Summer Reading
July 1, 2002
Version française... The Letters of Arturo Toscanini Harvey
Sachs, editor. Knopf (hardcover US $35)
This provocative new book
presents several hundred letters by Italian conductor Arturo Toscanini which
were discovered in archives, private collections, and auctions by author-editor
Harvey Sachs after his authoritative Toscanini biography was published in
1978.
Any new data about
a figure as historically important and as poorly documented as Toscanini must be
welcomed. The temperamental Italian maestro was a major figure in the musical
life of Europe and America from the 1930s until his death on January 16, 1957.
Yet despite his fame and popularity, he left almost no written legacy, being
averse to any form of self-advertisement or publicity. Toscanini never wrote an
autobiography, musical essay, or program note. His public life--including his
clash with fascism, exile in America, and brilliant career leading the NBC
Symphony broadcasts--was documented by the press and followed by the public, but
he never authorized a writer to tell his story. His biography has been deduced
and inferred from the outside, by witnesses, table talk, and analysis of his
business practices and music-making.
This is why these
letters are important, though not as significant or informative as most
reviewers have pretended. The New York Times
exaggerates when it calls this "a major contribution to our understanding of
Toscanini." Taken alone, they offer a distorted and distasteful portrait of a
great man. As an antidote, they should be read in conjunction with Sachs's
biography of the conductor.
Nor are they, as
the Times again pretends, a "great read." Compared
to great letter writers such as Virginia Woolf and Dylan Thomas, Toscanini was a
telegrammatic scribbler. Since he did not write for posterity, you won't find
the kind of treasurable aphorism, mature wisdom, or illuminating anecdote that
enlivens and enriches the writings of Hector Berlioz, Richard Wagner, Erik
Satie, Virgil Thomson, or Ned Rorem, to name just a few great musician-writers
who did have an eye on posterity.
Toscanini lived
violently. His life was full of controversy, power struggles, and passion. Had
he been born in the Renaissance he would have been a condottiere, defending his
city-state, poisoning his enemies, and bedding his neighbours' wives. His are
the letters of a man of action, driven by an idealism and perfectionism which
delighted audiences but alienated his underlings and enemies. He can be scathing
to the inadequate. Singers are "cretins" and "dogs," publishers crooks, Richard
Strauss a money grubber, Stokowski a pompous fool. Yet oddly, the patriarchal
and censorious Toscanini seems to have been clueless with respect to his own
family's peculiarities, particularly his granddaughter Sonia's lesbianism, and
his daughter Wanda's loveless marriage to the infantile, unstable, homosexual
Vladimir Horowitz.
In letters to
Mussolini and President Roosevelt, Toscanini takes political stands despite the
risks. Unlike Richard Strauss, Furtwangler, and other quasi-fascist figures,
Toscanini opposed Fascism and suffered for it. To his credit, he was as tough on
himself as he was on his enemies. These letters reveal a very Catholic sense of
guilt, insecurity and self-criticism. "I am incapable of hypocrisy," he wrote.
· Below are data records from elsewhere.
/-! ## The statements about the scheduler and the ports -/

/-- Settles O13: a faulted step is no step, so a tick is its key writes and the timer branch. -/
theorem aFaultIsStickyUntilReset : Obligations.AFaultIsStickyUntilReset := by
  intro s hv
  have hstep : step s = .next s := step_of_valid hv
  have hanswer : stepResult s = .fault s.fault.cause := if_pos hv
  refine ⟨hstep, hanswer ▸ hostCall_step hstep, fun now writes hrun hnow => ?_, ⟨_, rfl, rfl⟩,
    fun c t r hc e => hostCall_keepsFault hc hv (t, r) e⟩
  obtain ⟨t, e, hframe, hkeys, hge, hlt⟩ := tick_of_keyWritesOnly hrun hnow (writes := writes) (tickLoop_of_valid hv)
  have hkept : t.running = s.running := hframe .running (by decide)
  have hrun' : t.running = true := hkept.trans hrun
  refine ⟨t, e, hframe, hkeys, fun h => ?_, fun h => ?_⟩
  · obtain ⟨hdt, hst, hbase⟩ := hge h
    exact ⟨hdt, hst, hbase, hrun'⟩
  · obtain ⟨hdt, hst, hbase⟩ := hlt h
    exact ⟨hdt, hst, hbase, hrun'⟩

/-- Settles O42: the steps of a tick do not reach the keys, and its timer branch does not reach them either. -/
theorem tickRunsItsStepsThenDecrementsOnce : Obligations.TickRunsItsStepsThenDecrementsOnce := by
  refine ⟨fun s ws => ⟨keysWritten_of_key rfl, keepsAllBut_setKeys s ws⟩, fun _ _ => rfl, fun n s ws wss => ?_, runSteps_nil,
    fun s now hnow => ⟨fun hrun => ⟨tick_of_stopped hrun hnow, fun writes => ?_⟩, fun hrun k h1 h2 writes => ?_⟩⟩
  · obtain ⟨t, e, -⟩ := step_keepsControl s
    exact ⟨t, e, by rw [runSteps, e]; rfl⟩
  · exact ⟨_, tick_of_stopped hrun hnow, keepsAllBut_setKeys s _, keysWritten_of_key rfl⟩
  · obtain ⟨u, t, eu, et, hkeys, htime⟩ := tick_eq_steps_then_timers hrun hnow h1 h2 writes
    exact ⟨u, t, eu, et, hostCall_tick et, hkeys, htime⟩

/-- Settles O43: with no step to run, a tick is its key writes and the timer branch. -/
theorem aPausedTickOnlyCountsTime : Obligations.APausedTickOnlyCountsTime :=
  ⟨fun s b => ⟨_, rfl, rfl, keepsAllBut_withPaused s b⟩,
    fun _ _ _ hrun hp hnow => tick_of_keyWritesOnly hrun hnow (tickLoop_of_paused hp)⟩

/-- Settles O41: each timer is one countdown. -/
theorem timersCountDownToZero : Obligations.TimersCountDownToZero :=
  fun s => ⟨countDown_toNat s.dt, countDown_toNat s.st, keepsAllBut_timerDecrement s⟩

/-- Settles O44: each port writes its own fields, and without key writes a stopped tick writes none. -/
theorem startAndStopSwitchTheScheduler : Obligations.StartAndStopSwitchTheScheduler := by
  refine ⟨fun s now hnow => ?_, fun s => ⟨_, rfl, rfl, keepsAllBut_withRunning s false⟩,
    fun s now hrun hnow => hostCall_tick (tick_of_stopped hrun hnow)⟩
  have hstart : start now s = .next { s with running := true, baseline := now } := if_neg (not_lt.2 hnow)
  exact ⟨_, (bindOutcome_eq_next _ _ _).2 ⟨_, hstart, rfl⟩, rfl, rfl,
    (keepsAllBut_withRunning s true).append (keepsAllBut_withBaseline _ now)⟩

/-- Settles O45: at rate 0 the number of cycles is 0, and a tick runs one step at least. -/
theorem anIpsOfZeroRunsOneStepATick : Obligations.AnIpsOfZeroRunsOneStepATick := by
  refine ⟨fun s v => ⟨_, rfl, rfl, keepsAllBut_withIps s v⟩, fun s now hips hrun hp hnow => ?_⟩
  have hcycles : (s.ips : Rat) * (now - s.baseline) / 1000 = 0 := by simp [hips]
  obtain ⟨u, t, eu, et, -, hge, hlt⟩ := tick_eq_steps_then_timers (k := 0) hrun hnow (by simp [hcycles]) (by simp [hcycles]) []
  obtain ⟨v, ev, -⟩ := step_keepsControl s
  rw [hp, runSteps_nil] at eu
  cases (runFor_succ 0 ev).symm.trans eu
  exact ⟨_, t, ev, et, hlt, hge⟩

/-- Settles O46: a write is read back from its own key alone. -/
theorem setKeyWritesOneKey : Obligations.SetKeyWritesOneKey := by
  refine fun s k b => ⟨_, rfl, ?_, fun j hj => ?_, keepsAllBut_withKey s _⟩
  · rw [State.key_setKey, if_pos rfl]
  · rw [State.key_setKey, if_neg hj]

/-- Settles O57: both ports answer from the state and leave it. -/
theorem readingPortsChangeNothing : Obligations.ReadingPortsChangeNothing := fun _ => ⟨rfl, rfl⟩

end Sys2Proof.Machine
end

section
/-! PROOFS. The family of 70_reset_and_hazards.md: the construction values (R260), `reset()` (R261), `loadProgram` (R262, R263), the boot
sequence (R264), a reset after a run (R265), and the self-jump that ends a run (R274). -/

namespace Sys2Proof.Machine

/-! ## What `reset()` leaves -/

/-- The pieces of state that `reset()` sets (70_reset_and_hazards.md R261). -/
def resetPieces : List Piece := [.mem, .regs, .index, .stack, .dt, .st, .pc, .paused, .disp, .fault]

section Reset
variable {s t : State}

@[simp] theorem State.getV_afterReset (s : State) (x : Nibble) : s.afterReset.getV x = 0 := by simp [State.getV]

theorem State.readByte_afterReset_font (s : State) (j : Nat) (h : j < 80) :
    s.afterReset.readByte (0x050 + j) = s.params.font[j] :=
  Memory.unlisted_font s.params.font j h

theorem State.readByte_afterReset_outside (s : State) {a : Nat} (h : a < 0x050 ∨ 0x0A0 ≤ a) : s.afterReset.readByte a = 0 :=
  Memory.unlisted_eq_zero s.params.font a h

theorem keepsAllBut_afterReset (s : State) : KeepsAllBut resetPieces s s.afterReset :=
  .of_pieces (by simp [resetPieces, Unchanged])

/-- `reset()` reads nothing of the pieces it sets: states that agree on the others, the draws apart, reset to the same state. -/
theorem afterReset_eq_of_frame (h : KeepsAllBut (.draws :: resetPieces) s t) :
    t.afterReset = { s.afterReset with draws := t.draws } := by
  have hparams : t.params = s.params := h .params (by decide)
  have hkey : t.key = s.key := h .key (by decide)
  have hrunning : t.running = s.running := h .running (by decide)
  have hips : t.ips = s.ips := h .ips (by decide)
  have hbaseline : t.baseline = s.baseline := h .baseline (by decide)
  simp only [State.afterReset, hparams, hkey, hrunning, hips, hbaseline]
From a medical viewpoint, he seems to have suffered from chronic melancholy,
misanthropy, and pessimism.
While these
letters offer no revelations that will alter Toscanini's place in music and
political history, his hitherto secret sex life is laid bare. He was constantly
unfaithful to his wife. In several letters he begs his mistress for pubic hairs
and a handkerchief spotted with her menstrual blood. These fetishes he wears
inside his clothes when he conducts. In letter after letter he fantasizes about
their lovemaking.
One closes this
book with a sense of fatigue and satiation, blinded and deafened by a life lived
at white heat. Toscanini's emotional intensity was High Romantic; his erotic
passions and fetishism were Edwardian; his political idealism that of a medieval
martyr; his musical vision in the noble line of Beethoven, Berlioz, and Wagner.
Today Toscanini could not exist. Union orchestras would not tolerate him. Record
companies and publicists would airbrush away his rough edges and steer him clear
of politics. Treasurably, regrettably, he was the last of the sacred monsters.